The microbiota of banana plants

Scripts to process and analyze high-throughput sequencing reads

Figure 1. Banana mats (mother in the left, sucker in the right). Photo kindly provided by Javier López-Cepero

This repository includes all the scripts employed for the processing of amplicon sequencing reads and the scripts needed for all the subsequent ecological analyses.

1. Introduction

These analyses were made for the project EVOMICROBIA¹ (Evolución dirigida de consorcios microbianos mejorados para el biocontrol de la Fusariosis vascular del Plátano de Canarias). The main aim of this work was to analyze the microbial communities (bacteria and fungi) associated to the roots of banana plants (Musa acuminata cv. Pequeña Enana synonymous with Dwarf Cavendish). We also aimed at determining whether microbial members are transferred from mother to sucker plants through the root system, and if possible, to decipher which part of the microbiota is transferred from mothers to first suckers and from these to second sucker plants. We focused on two plots(orchards) located in different points in Tenerife Island (Canary Islands, Spain), with different agronomic management. In the following map, the location of both plots its indicated (Figure 2):

Figure 2. Map of Tenerife Island (Canary Islands, Spain) and location of the experimental areas.

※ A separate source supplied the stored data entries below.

-- ==== Sys2Proof/Certificates/Slice0/Obligations.lean ====
section
/-!
DEFINITION. The statements for the provers, in the order of OBLIGATIONS.json: what the events of each part of the device
do, what each mailbox command answers and changes, and what every step keeps. Each names what it leaves unchanged with
`Only`, `OnlyAnd` or `OnlyMailbox` of Safety.lean. A clause `Yields c s P` says that the command answers a next state of
which `P` holds.
-/
open Sys2Proof Sys2Proof.Machine

/-- A supply fall puts the device in POR and, from a running state, keeps OTP but for a burn in progress and drops
settings, fault sources and the state of both transmitters and receivers; a POR release with RESET_N low leaves POR
and keeps DEVICE in reset; RESET_N low puts DEVICE and every domain it contains in reset with last cause 1, drops
transmitters and receivers, drives TXON low and keeps the timing state while TIMING_HOLD is 1; RESET_N high changes
that pin alone. Rests on 18_clocks_resets_power R721 to R727. The model's own choices in it: what each reset keeps
where the text names no item is the reading of log 41. -/
def Obligations.ResetInputs : Prop :=
  (∀ (s : State) (x : Straps), Yields (.powerOnReset false x) s fun t =>
    t.elec.porReleased = false ∧ inReset t .por = true ∧
    (inReset s.dev .por = false → t.boot.otp = { s.dev.boot.otp with burn := none } ∧ t.settings = [] ∧
      t.fault.sources = [] ∧ t.tx = ⟨{}, {}⟩ ∧ t.rx = ⟨{}, {}⟩)) ∧
  (∀ (s : State) (x : Straps), inReset s.dev .por = true → s.dev.clock.resetN = true →
    (.device, 1) ∈ s.dev.clock.inReset → Yields (.powerOnReset true x) s fun t =>
    t.elec.porReleased = true ∧ inReset t .por = false ∧ inReset t .device = true) ∧
  (∀ s : State, inReset s.dev .por = false → inReset s.dev .device = false → Yields (.resetN true) s fun t =>
    t.clock.resetN = true ∧ inReset t .device = true ∧ t.clock.lastCause = 1 ∧
    (∀ d ∈ containedIn s.dev, inReset t d = true) ∧ t.boot.otp = { s.dev.boot.otp with burn := none } ∧
    t.tx = ⟨{}, {}⟩ ∧ t.rx = ⟨{}, {}⟩ ∧ t.elec.txon = ⟨false, false⟩ ∧
    (s.dev.clock.timingHold = true → t.timing = s.dev.timing)) ∧
  (∀ s : State, Yields (.resetN false) s fun t =>
    t.clock = { s.dev.clock with resetN := false } ∧ Only [.clock] s.dev t)

/-- XI_INPUT_JUDGED sets the input's stability and frequency, counts the attempt and raises XTAL_FAIL's condition at the
fifth failure; ROOT_INPUT_LOSS while PLL-R runs opens its loop to COASTING, counts it, aims management at FOSC and
raises ROOT_COAST; PLL_R_LOCKED at the start of the clocks takes the first stable input and moves boot to FW_LOAD, and
from coasting on a valid source ends ROOT_COAST; TICK_ALIGNED ends an alignment with its event; OSC_TRIM_STALE raises
its fault and keeps both trim codes. Rests on 18_clocks_resets_power R700 to R703; 18_clocks_resets_power R704 to
R712; 18_clocks_resets_power R716, R717. The model's own choices in it: the readings of log 85. -/
def Obligations.ClockSourcesFollow : Prop :=
  (∀ (s : State) (n : Fin 2) (ok : Bool) (freq : Int), Yields (.xiInputJudged n ok freq) s fun t =>
    (xi t n.val).stable = ok ∧ (xi t n.val).freq = freq ∧ (xi t n.val).attempts = min 7 ((xi s.dev n.val).attempts + 1) ∧
    (source t 0x0E03 n.val).cond =
      (if ok then false else if 5 ≤ (xi s.dev n.val).attempts + 1 then true else (source s.dev 0x0E03 n.val).cond)) ∧
  (∀ s : State, pllRuns s.dev = true → Yields .rootInputLoss s fun t =>
    t.clock.pll = .coasting ∧ t.clock.aligned = false ∧ t.clock.coasts = wrap 32 (s.dev.clock.coasts + 1) ∧
    (sel t 0).source = (sel s.dev 0).source ∧
    (sel t 1).target = (if (sel s.dev 1).source = 1 then none else some 1) ∧
    (source t 0x0E01 0).cond = true ∧ Only Part.ofFault s.dev t) ∧
  (∀ (s : State) (i : Nat), s.dev.clock.pll = .unlocked → s.dev.boot.stage = .clocks →
    [0, 1].find? (rootValid s.dev) = some i → Yields .pllRLocked s fun t =>
    t.clock.pll = .locked ∧ (sel t 0).source = i ∧ (sel t 1).source = 0 ∧ t.boot.stage = .fwLoad ∧
    t.host.irqStatus.getLsbD 7 = true ∧ Only [.clock, .boot, .host] s.dev t) ∧
  (∀ s : State, s.dev.clock.pll = .coasting → rootValid s.dev (sel s.dev 0).source = true →
    Yields .pllRLocked s fun t => t.clock.pll = .locked ∧ (source t 0x0E01 0).cond = false ∧
      Only [.clock, .fault] s.dev t) ∧
  (∀ s : State, s.dev.clock.pll = .aligning → Yields .tickAligned s fun t =>
    t.clock = { s.dev.clock with pll := .locked, aligned := true } ∧
    Raised 0x0E01 0 0 (le 4 s.dev.clock.alignTicks) s.dev t ∧ Only [.clock, .evq] s.dev t) ∧
  (∀ s : State, 10000 ≤ s.dev.clock.trimAge → dset s.dev 0x0E00 0 3 ≠ 0xFF → Yields .oscTrimStale s fun t =>
    (source t 0x0E04 0).cond = true ∧ t.clock.foscTrim = s.dev.clock.foscTrim ∧
    t.clock.soscTrim = s.dev.clock.soscTrim ∧ Only Part.ofFault s.dev t)
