-- ==== Sys2Proof/Laws/State.lean ====
section
/-!
SUPPORT. What an update of one part of the device leaves of every part, each by `rfl`; sparse tables read after they are
written; the step and the act of a command.
-/
namespace Sys2Proof
variable {α : Type}

@[simp] theorem Two.get_mod (p : Two α) (c : Carrier) (f : α → α) : (p.mod c f).get c = f (p.get c) := by
  cases c <;> rfl

@[simp] theorem Two.get_set (p : Two α) (c : Carrier) (v : α) : (p.set c v).get c = v := by
  cases c <;> rfl

theorem Two.get_mod_ne (p : Two α) (f : α → α) : ∀ c d : Carrier, d ≠ c → (p.mod c f).get d = p.get d
  | .a, .a, h => absurd rfl h
  | .a, .b, _ => rfl
  | .b, .a, _ => rfl
  | .b, .b, h => absurd rfl h

/-! ### Sparse tables -/

theorem Tab.get_erase (d : Nat → α) (t : Tab α) (i j : Nat) :
    Tab.get d (Tab.erase t i) j = if j = i then d j else Tab.get d t j := by
  induction t with
  | nil => by_cases h : j = i <;> simp [Tab.erase, Tab.get, h]
  | cons p r ih =>
    obtain ⟨k, v⟩ := p
    by_cases hk : k = i
    · simp only [Tab.erase, List.filter] at ih ⊢
      subst hk
      by_cases hj : j = k
      · subst hj
        simpa [Tab.get] using ih
      · have : ¬ k = j := fun h => hj h.symm
        simpa [Tab.get, hj, this] using ih
    · simp only [Tab.erase, List.filter] at ih ⊢
      simp only [ne_eq, hk, not_false_eq_true, decide_true, Tab.get]
      by_cases hj : k = j
      · subst hj
        simp [hk]
      · simpa [hj] using ih

theorem Tab.get_insert (d : Nat → α) (t : Tab α) (i j : Nat) (v : α) (h : ∀ p ∈ t, p.1 ≠ i) :
    Tab.get d (Tab.insert t i v) j = if j = i then v else Tab.get d t j := by
  induction t with
  | nil =>
    by_cases hj : j = i
    · simp [Tab.insert, Tab.get, hj]
    · have : ¬ i = j := fun e => hj e.symm
      simp [Tab.insert, Tab.get, hj, this]
  | cons p r ih =>
    obtain ⟨k, w⟩ := p
    have hk : k ≠ i := h (k, w) (by simp)
    have hr : ∀ p ∈ r, p.1 ≠ i := fun p hp => h p (by simp [hp])
    by_cases hlt : i < k
    · simp only [Tab.insert, hlt, if_true, Tab.get]
      by_cases hj : j = i
      · subst hj; simp
      · have : ¬ i = j := fun e => hj e.symm
        simp [hj, this]
    · simp only [Tab.insert, hlt, if_false, Tab.get]
      by_cases hj : k = j
      · subst hj; simp [hk]
      · simpa [hj] using ih hr

/-- A table reads at `i` what was set there, and everywhere else what it read before. -/
theorem Tab.get_set [DecidableEq α] (d : Nat → α) (t : Tab α) (i j : Nat) (v : α) :
    Tab.get d (Tab.set d t i v) j = if j = i then v else Tab.get d t j := by
  unfold Tab.set
  split
  · rename_i hv
    rw [Tab.get_erase]
    split
    · rename_i hj; subst hj; exact hv.symm
    · rfl
  · rw [Tab.get_insert]
    · split
      · rfl
      · rename_i hj; rw [Tab.get_erase, if_neg hj]
    · intro p hp
      simpa [Tab.erase] using (List.mem_filter.1 hp).2

@[simp] theorem Tab.get_set_self [DecidableEq α] (d : Nat → α) (t : Tab α) (i : Nat) (v : α) :
    Tab.get d (Tab.set d t i v) i = v := by
  rw [Tab.get_set, if_pos rfl]

theorem Tab.get_set_ne [DecidableEq α] (d : Nat → α) (t : Tab α) {i j : Nat} (v : α) (h : j ≠ i) :
    Tab.get d (Tab.set d t i v) j = Tab.get d t j := by
  rw [Tab.get_set, if_neg h]

theorem Tab.get_modify [DecidableEq α] (d : Nat → α) (t : Tab α) (i j : Nat) (f : α → α) :
    Tab.get d (Tab.modify d t i f) j = if j = i then f (Tab.get d t i) else Tab.get d t j := by
  simp [Tab.modify, Tab.get_set]
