/-! ### Responses -/

theorem respond_eq (n seq st : Nat) (bytes : List Byte) (s : Device) (h : n < 4) :
    respond n seq st bytes s = setIrq n (modMb n (fun m =>
      { m with resp := bytes, lastSeq := seq, lastStatus := st, busy := false, respReady := true }) s) := by
  simp [respond, h]

theorem answer_eq (op : Nat) (r : Req) (q : Resp) (s : Device) (h : r.mb.val < 4) :
    answer op r q s = setIrq r.mb.val (modMb r.mb.val (fun m =>
      { m with resp := respBytes op r q false, lastSeq := r.seq.toNat, lastStatus := q.status.code, busy := false,
               respReady := true }) s) := by
  simp [answer, h, respond_eq]

/-- The answer to a command stands in its mailbox. -/
theorem answered_answer (op : Nat) (r : Req) (q : Resp) (s : Device) (h : r.mb.val < 4) :
    Answered op r q (drivePins (answer op r q s)) := by
  have hb : r.mb.val < 32 := by omega
  rw [answer_eq op r q s h]
  refine ⟨?_, ?_, ?_, ?_, ?_, ?_⟩ <;> simp [hb]

theorem answer_accord (op : Nat) (r : Req) (q : Resp) (s : Device) (h : r.mb.val < 4) :
    (answer op r q s).accord = s.accord := by rw [answer_eq op r q s h]; simp
theorem answer_engines (op : Nat) (r : Req) (q : Resp) (s : Device) (h : r.mb.val < 4) :
    (answer op r q s).engines = s.engines := by rw [answer_eq op r q s h]; simp
theorem answer_conv (op : Nat) (r : Req) (q : Resp) (s : Device) (h : r.mb.val < 4) :
    (answer op r q s).conv = s.conv := by rw [answer_eq op r q s h]; simp
theorem answer_tx (op : Nat) (r : Req) (q : Resp) (s : Device) (h : r.mb.val < 4) :
    (answer op r q s).tx = s.tx := by rw [answer_eq op r q s h]; simp
theorem answer_rx (op : Nat) (r : Req) (q : Resp) (s : Device) (h : r.mb.val < 4) :
    (answer op r q s).rx = s.rx := by rw [answer_eq op r q s h]; simp
theorem answer_fec (op : Nat) (r : Req) (q : Resp) (s : Device) (h : r.mb.val < 4) :
    (answer op r q s).fec = s.fec := by rw [answer_eq op r q s h]; simp
theorem answer_pool (op : Nat) (r : Req) (q : Resp) (s : Device) (h : r.mb.val < 4) :
    (answer op r q s).pool = s.pool := by rw [answer_eq op r q s h]; simp
theorem answer_line (op : Nat) (r : Req) (q : Resp) (s : Device) (h : r.mb.val < 4) :
    (answer op r q s).line = s.line := by rw [answer_eq op r q s h]; simp
theorem answer_ohpFs (op : Nat) (r : Req) (q : Resp) (s : Device) (h : r.mb.val < 4) :
    (answer op r q s).ohpFs = s.ohpFs := by rw [answer_eq op r q s h]; simp
theorem answer_tribs (op : Nat) (r : Req) (q : Resp) (s : Device) (h : r.mb.val < 4) :
    (answer op r q s).tribs = s.tribs := by rw [answer_eq op r q s h]; simp
theorem answer_crypto (op : Nat) (r : Req) (q : Resp) (s : Device) (h : r.mb.val < 4) :
    (answer op r q s).crypto = s.crypto := by rw [answer_eq op r q s h]; simp
theorem answer_kme (op : Nat) (r : Req) (q : Resp) (s : Device) (h : r.mb.val < 4) :
    (answer op r q s).kme = s.kme := by rw [answer_eq op r q s h]; simp
theorem answer_ostc (op : Nat) (r : Req) (q : Resp) (s : Device) (h : r.mb.val < 4) :
    (answer op r q s).ostc = s.ostc := by rw [answer_eq op r q s h]; simp
theorem answer_timing (op : Nat) (r : Req) (q : Resp) (s : Device) (h : r.mb.val < 4) :
    (answer op r q s).timing = s.timing := by rw [answer_eq op r q s h]; simp
theorem answer_ttx (op : Nat) (r : Req) (q : Resp) (s : Device) (h : r.mb.val < 4) :
    (answer op r q s).ttx = s.ttx := by rw [answer_eq op r q s h]; simp
theorem answer_sense (op : Nat) (r : Req) (q : Resp) (s : Device) (h : r.mb.val < 4) :
    (answer op r q s).sense = s.sense := by rw [answer_eq op r q s h]; simp
theorem answer_ramp (op : Nat) (r : Req) (q : Resp) (s : Device) (h : r.mb.val < 4) :
    (answer op r q s).ramp = s.ramp := by rw [answer_eq op r q s h]; simp
theorem answer_mem (op : Nat) (r : Req) (q : Resp) (s : Device) (h : r.mb.val < 4) :
    (answer op r q s).mem = s.mem := by rw [answer_eq op r q s h]; simp
theorem answer_lanes (op : Nat) (r : Req) (q : Resp) (s : Device) (h : r.mb.val < 4) :
    (answer op r q s).lanes = s.lanes := by rw [answer_eq op r q s h]; simp
theorem answer_stack (op : Nat) (r : Req) (q : Resp) (s : Device) (h : r.mb.val < 4) :
    (answer op r q s).stack = s.stack := by rw [answer_eq op r q s h]; simp
theorem answer_clock (op : Nat) (r : Req) (q : Resp) (s : Device) (h : r.mb.val < 4) :
    (answer op r q s).clock = s.clock := by rw [answer_eq op r q s h]; simp
theorem answer_fault (op : Nat) (r : Req) (q : Resp) (s : Device) (h : r.mb.val < 4) :
    (answer op r q s).fault = s.fault := by rw [answer_eq op r q s h]; simp
theorem answer_boot (op : Nat) (r : Req) (q : Resp) (s : Device) (h : r.mb.val < 4) :
    (answer op r q s).boot = s.boot := by rw [answer_eq op r q s h]; simp
theorem answer_elec (op : Nat) (r : Req) (q : Resp) (s : Device) (h : r.mb.val < 4) :
    (answer op r q s).elec = s.elec := by rw [answer_eq op r q s h]; simp
theorem answer_settings (op : Nat) (r : Req) (q : Resp) (s : Device) (h : r.mb.val < 4) :
    (answer op r q s).settings = s.settings := by rw [answer_eq op r q s h]; simp
theorem answer_pendSet (op : Nat) (r : Req) (q : Resp) (s : Device) (h : r.mb.val < 4) :
    (answer op r q s).pendSet = s.pendSet := by rw [answer_eq op r q s h]; simp
theorem answer_evq (op : Nat) (r : Req) (q : Resp) (s : Device) (h : r.mb.val < 4) :
    (answer op r q s).evq = s.evq := by rw [answer_eq op r q s h]; simp
theorem answer_fresh (op : Nat) (r : Req) (q : Resp) (s : Device) (h : r.mb.val < 4) :
    (answer op r q s).fresh = s.fresh := by rw [answer_eq op r q s h]; simp
theorem answer_host_variant (op : Nat) (r : Req) (q : Resp) (s : Device) (h : r.mb.val < 4) :
    (answer op r q s).host.variant = s.host.variant := by rw [answer_eq op r q s h]; simp
theorem answer_host_step (op : Nat) (r : Req) (q : Resp) (s : Device) (h : r.mb.val < 4) :
    (answer op r q s).host.step = s.host.step := by rw [answer_eq op r q s h]; simp
theorem answer_host_vendor (op : Nat) (r : Req) (q : Resp) (s : Device) (h : r.mb.val < 4) :
    (answer op r q s).host.vendor = s.host.vendor := by rw [answer_eq op r q s h]; simp
theorem answer_host_heartbeat (op : Nat) (r : Req) (q : Resp) (s : Device) (h : r.mb.val < 4) :
    (answer op r q s).host.heartbeat = s.host.heartbeat := by rw [answer_eq op r q s h]; simp
theorem answer_host_scratch (op : Nat) (r : Req) (q : Resp) (s : Device) (h : r.mb.val < 4) :
    (answer op r q s).host.scratch = s.host.scratch := by rw [answer_eq op r q s h]; simp
theorem answer_host_irqEnable (op : Nat) (r : Req) (q : Resp) (s : Device) (h : r.mb.val < 4) :
    (answer op r q s).host.irqEnable = s.host.irqEnable := by rw [answer_eq op r q s h]; simp
theorem answer_host_msixTable (op : Nat) (r : Req) (q : Resp) (s : Device) (h : r.mb.val < 4) :
    (answer op r q s).host.msixTable = s.host.msixTable := by rw [answer_eq op r q s h]; simp
theorem answer_host_dbgPage (op : Nat) (r : Req) (q : Resp) (s : Device) (h : r.mb.val < 4) :
    (answer op r q s).host.dbgPage = s.host.dbgPage := by rw [answer_eq op r q s h]; simp
theorem answer_host_dbgWrite (op : Nat) (r : Req) (q : Resp) (s : Device) (h : r.mb.val < 4) :
    (answer op r q s).host.dbgWrite = s.host.dbgWrite := by rw [answer_eq op r q s h]; simp
theorem answer_host_dbgRegs (op : Nat) (r : Req) (q : Resp) (s : Device) (h : r.mb.val < 4) :
    (answer op r q s).host.dbgRegs = s.host.dbgRegs := by rw [answer_eq op r q s h]; simp
theorem answer_host_bootBell (op : Nat) (r : Req) (q : Resp) (s : Device) (h : r.mb.val < 4) :
    (answer op r q s).host.bootBell = s.host.bootBell := by rw [answer_eq op r q s h]; simp
theorem answer_host_bootBuf (op : Nat) (r : Req) (q : Resp) (s : Device) (h : r.mb.val < 4) :
    (answer op r q s).host.bootBuf = s.host.bootBuf := by rw [answer_eq op r q s h]; simp
theorem answer_host_fifo (op : Nat) (r : Req) (q : Resp) (s : Device) (h : r.mb.val < 4) :
    (answer op r q s).host.fifo = s.host.fifo := by rw [answer_eq op r q s h]; simp
theorem answer_host_fifoMask (op : Nat) (r : Req) (q : Resp) (s : Device) (h : r.mb.val < 4) :
    (answer op r q s).host.fifoMask = s.host.fifoMask := by rw [answer_eq op r q s h]; simp
theorem answer_host_fifoSev (op : Nat) (r : Req) (q : Resp) (s : Device) (h : r.mb.val < 4) :
    (answer op r q s).host.fifoSev = s.host.fifoSev := by rw [answer_eq op r q s h]; simp
theorem answer_host_fifoDrop (op : Nat) (r : Req) (q : Resp) (s : Device) (h : r.mb.val < 4) :
    (answer op r q s).host.fifoDrop = s.host.fifoDrop := by rw [answer_eq op r q s h]; simp
theorem answer_host_fifoLoss (op : Nat) (r : Req) (q : Resp) (s : Device) (h : r.mb.val < 4) :
    (answer op r q s).host.fifoLoss = s.host.fifoLoss := by rw [answer_eq op r q s h]; simp
theorem answer_host_rings (op : Nat) (r : Req) (q : Resp) (s : Device) (h : r.mb.val < 4) :
    (answer op r q s).host.rings = s.host.rings := by rw [answer_eq op r q s h]; simp
theorem answer_host_pendCmds (op : Nat) (r : Req) (q : Resp) (s : Device) (h : r.mb.val < 4) :
    (answer op r q s).host.pendCmds = s.host.pendCmds := by rw [answer_eq op r q s h]; simp
theorem answer_host_cancelled (op : Nat) (r : Req) (q : Resp) (s : Device) (h : r.mb.val < 4) :
    (answer op r q s).host.cancelled = s.host.cancelled := by rw [answer_eq op r q s h]; simp
theorem answer_host_transfers (op : Nat) (r : Req) (q : Resp) (s : Device) (h : r.mb.val < 4) :
    (answer op r q s).host.transfers = s.host.transfers := by rw [answer_eq op r q s h]; simp
theorem answer_host_waiting (op : Nat) (r : Req) (q : Resp) (s : Device) (h : r.mb.val < 4) :
    (answer op r q s).host.waiting = s.host.waiting := by rw [answer_eq op r q s h]; simp
theorem answer_host_uptime (op : Nat) (r : Req) (q : Resp) (s : Device) (h : r.mb.val < 4) :
    (answer op r q s).host.uptime = s.host.uptime := by rw [answer_eq op r q s h]; simp
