-- ==== Sys2Proof/Laws/Faults.lean ====
section
/-!
SUPPORT. The fault collector: which parts of the device an event of a source can change, said once, and what it leaves in
the record of its source.
-/
namespace Sys2Proof.Machine
open Sys2Proof

/-- `t` is `s` but for the collector, keys and their domain's reset, captures, and the stack's queues: the parts that an
event of a fault source can change. -/
def Aside (s t : Device) : Prop :=
  ∃ fault crypto kme rst caps stack, t = { s with
    fault := fault, crypto := crypto, kme := kme
    clock := { s.clock with inReset := rst }
    mem := { s.mem with caps := caps }
    stack := stack }

theorem Aside.refl (s : Device) : Aside s s := ⟨s.fault, s.crypto, s.kme, s.clock.inReset, s.mem.caps, s.stack, rfl⟩

theorem Aside.trans {s t u : Device} (h : Aside s t) (k : Aside t u) : Aside s u := by
  obtain ⟨a, b, c, d, e, f, rfl⟩ := h
  obtain ⟨a', b', c', d', e', f', rfl⟩ := k
  exact ⟨a', b', c', d', e', f', rfl⟩

theorem Aside.each {α : Type} (l : List α) (f : α → Device → Device) (h : ∀ x s, Aside s (f x s)) (s : Device) :
    Aside s (Machine.each l f s) := by
  unfold Machine.each
  induction l generalizing s with
  | nil => exact .refl s
  | cons a r ih => exact (h a s).trans (ih (f a s))

theorem Aside.ite {s t u : Device} (c : Prop) [Decidable c] (h : Aside s t) (k : Aside s u) : Aside s (if c then t else u) := by
  split <;> assumption

/-- A conditional change after others. -/
theorem Aside.andIte {s t u : Device} (c : Prop) [Decidable c] (h : Aside s t) (k : Aside t u) :
    Aside s (if c then u else t) := by
  split
  · exact h.trans k
  · exact h

theorem aside_modFault (f : FaultSt → FaultSt) (s : Device) : Aside s (modFault f s) :=
  ⟨f s.fault, s.crypto, s.kme, s.clock.inReset, s.mem.caps, s.stack, rfl⟩

theorem aside_modCrypto (c : Carrier) (f : CryptoSt → CryptoSt) (s : Device) : Aside s (modCrypto c f s) :=
  ⟨s.fault, s.crypto.mod c f, s.kme, s.clock.inReset, s.mem.caps, s.stack, rfl⟩

theorem aside_kme (k : KmeSt) (s : Device) : Aside s { s with kme := k } :=
  ⟨s.fault, s.crypto, k, s.clock.inReset, s.mem.caps, s.stack, rfl⟩

theorem aside_modStack (f : StackSt → StackSt) (s : Device) : Aside s (modStack f s) :=
  ⟨s.fault, s.crypto, s.kme, s.clock.inReset, s.mem.caps, f s.stack, rfl⟩

theorem aside_modPort (p : Nat) (f : SbPort → SbPort) (s : Device) : Aside s (modPort p f s) := aside_modStack _ s

theorem aside_modCap (i : Nat) (f : CapSlot → CapSlot) (s : Device) : Aside s (modCap i f s) :=
  ⟨s.fault, s.crypto, s.kme, s.clock.inReset, _, s.stack, rfl⟩

theorem aside_modSource (id inst : Nat) (f : SourceSt → SourceSt) (s : Device) : Aside s (modSource id inst f s) :=
  ⟨_, s.crypto, s.kme, s.clock.inReset, s.mem.caps, s.stack, rfl⟩

theorem aside_pinLevel (s : Device) : Aside s (pinLevel s) :=
  ⟨(pinLevel s).fault, s.crypto, s.kme, s.clock.inReset, s.mem.caps, s.stack, rfl⟩

theorem aside_enterReset (d : Domain) (cause : Nat) (s : Device) : Aside s (enterReset d cause s) := by
  unfold enterReset
  split
  · exact .refl s
  · exact ⟨s.fault, s.crypto, s.kme, _, s.mem.caps, s.stack, rfl⟩

theorem aside_eraseKeys (s : Device) : Aside s (eraseKeys s) :=
  (((aside_modCrypto .a eraseSlots s).trans (aside_modCrypto .b eraseSlots _)).trans (aside_kme _ _)).trans
    (aside_enterReset .crypto 6 _)

theorem aside_trigSlot (k i : Nat) (t point : Time) (s : Device) : Aside s (trigSlot k i t point s) := by
  unfold trigSlot
  dsimp only
  repeat' split
  all_goals first
    | exact .refl s
    | exact aside_modCap _ _ s

theorem aside_stackTrigHere (t : Time) (s : Device) : Aside s (stackTrigHere t s) :=
  Aside.each _ _ (fun i s => aside_trigSlot 4 i _ _ s) s

theorem aside_sendTrig (t : Time) (s : Device) : Aside s (sendTrig t s) := by
  unfold sendTrig
  exact ((aside_modStack _ s).trans (Aside.each _ _ (fun p s => aside_modPort p _ s) _)).trans
    (aside_stackTrigHere _ _)

theorem aside_localTrig (k : Nat) (t : Time) (f : Nat → CapSlot → Bool) (s : Device) : Aside s (localTrig k t f s) := by
  unfold localTrig
  dsimp only
  have h : ∀ (b : Bool), Aside s (Machine.each [0, 1, 2, 3] (fun i s =>
      if f i (cap s i) then trigSlot k i t (if b && (cap s i).trigMask.getLsbD 4 then t + 8 * US else t) s
      else s) s) := by
    intro b
    refine Aside.each _ _ (fun i s => ?_) s
    split
    · exact aside_trigSlot _ _ _ _ s
    · exact .refl s
  split
  · exact (h _).trans (aside_sendTrig t _)
  · exact h _

theorem aside_logFault (r : FaultRec) (s : Device) : Aside s (logFault r s) := aside_modFault _ s

theorem aside_dueRaised (r : FaultRec) (s : Device) : Aside s (dueRaised r s) := by
  unfold dueRaised; exact aside_modFault _ s

theorem aside_faultOne (others : Nat) (t : Time) (e : FaultIn) (s : Device) : Aside s (faultOne others t e s) := by
  unfold faultOne
  split
  · exact .refl s
  · dsimp only
    refine Aside.trans ?_ (aside_pinLevel _)
    refine Aside.trans ?_ (aside_localTrig _ _ _ _)
    refine Aside.andIte _ ?_ (aside_kme _ _)
    refine Aside.andIte _ ?_ (aside_eraseKeys _)
    refine Aside.andIte _ ?_ (aside_dueRaised _ _)
    refine Aside.andIte _ ?_ (aside_modFault _ _)
    refine Aside.andIte _ ?_ (aside_logFault _ _)
    exact aside_modSource _ _ _ s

1.1 But.. how do banana plants develop?

Banana mats are comprised of the underground rhizome (also named corm) from which “suckers” or new clonal shoots arise close to mother plants, the pseudostem (composed by tightly packed overlapping leaf sheaths), stem and leafs. Thus, suckers are forms of vegetative reproduction, and can develop and produce an inflorescence when they reach the adult state. Once mother plants produce fruit bunches and they are harvested, mother plants are cut since they do not produce bananas any more. This cycle repeats periodically, so suckers become mothers and so happens with all the clonal progeny (clonal “offspring”).

2. Experimental design

Samples were taken in two consecutive campaigns:

Year 2022: 12 healthy banana mother plants whose sucker plants were actively growing were selected from each of the orchards. Samples from rhizosphere soil of the 12 mother plants were manually collected, along with rhizosphere soils from the sucker plant growing close to the each mother. Roots from each mother and sucker plants were also collected in each orchard Thus, a total of 12 replicates x 2 plants in different developmental state (mother and sucker) x 2 orchards x 2 plant compartments = 96 samples.
Year 2023: the same sampling scheme was followed. However, it should be taken into account that plants that were suckers in 2022 acted as mothers in 2023, and their suckers were considered as the second suckers.

Have a look at the next table that summarizes the sampling scheme.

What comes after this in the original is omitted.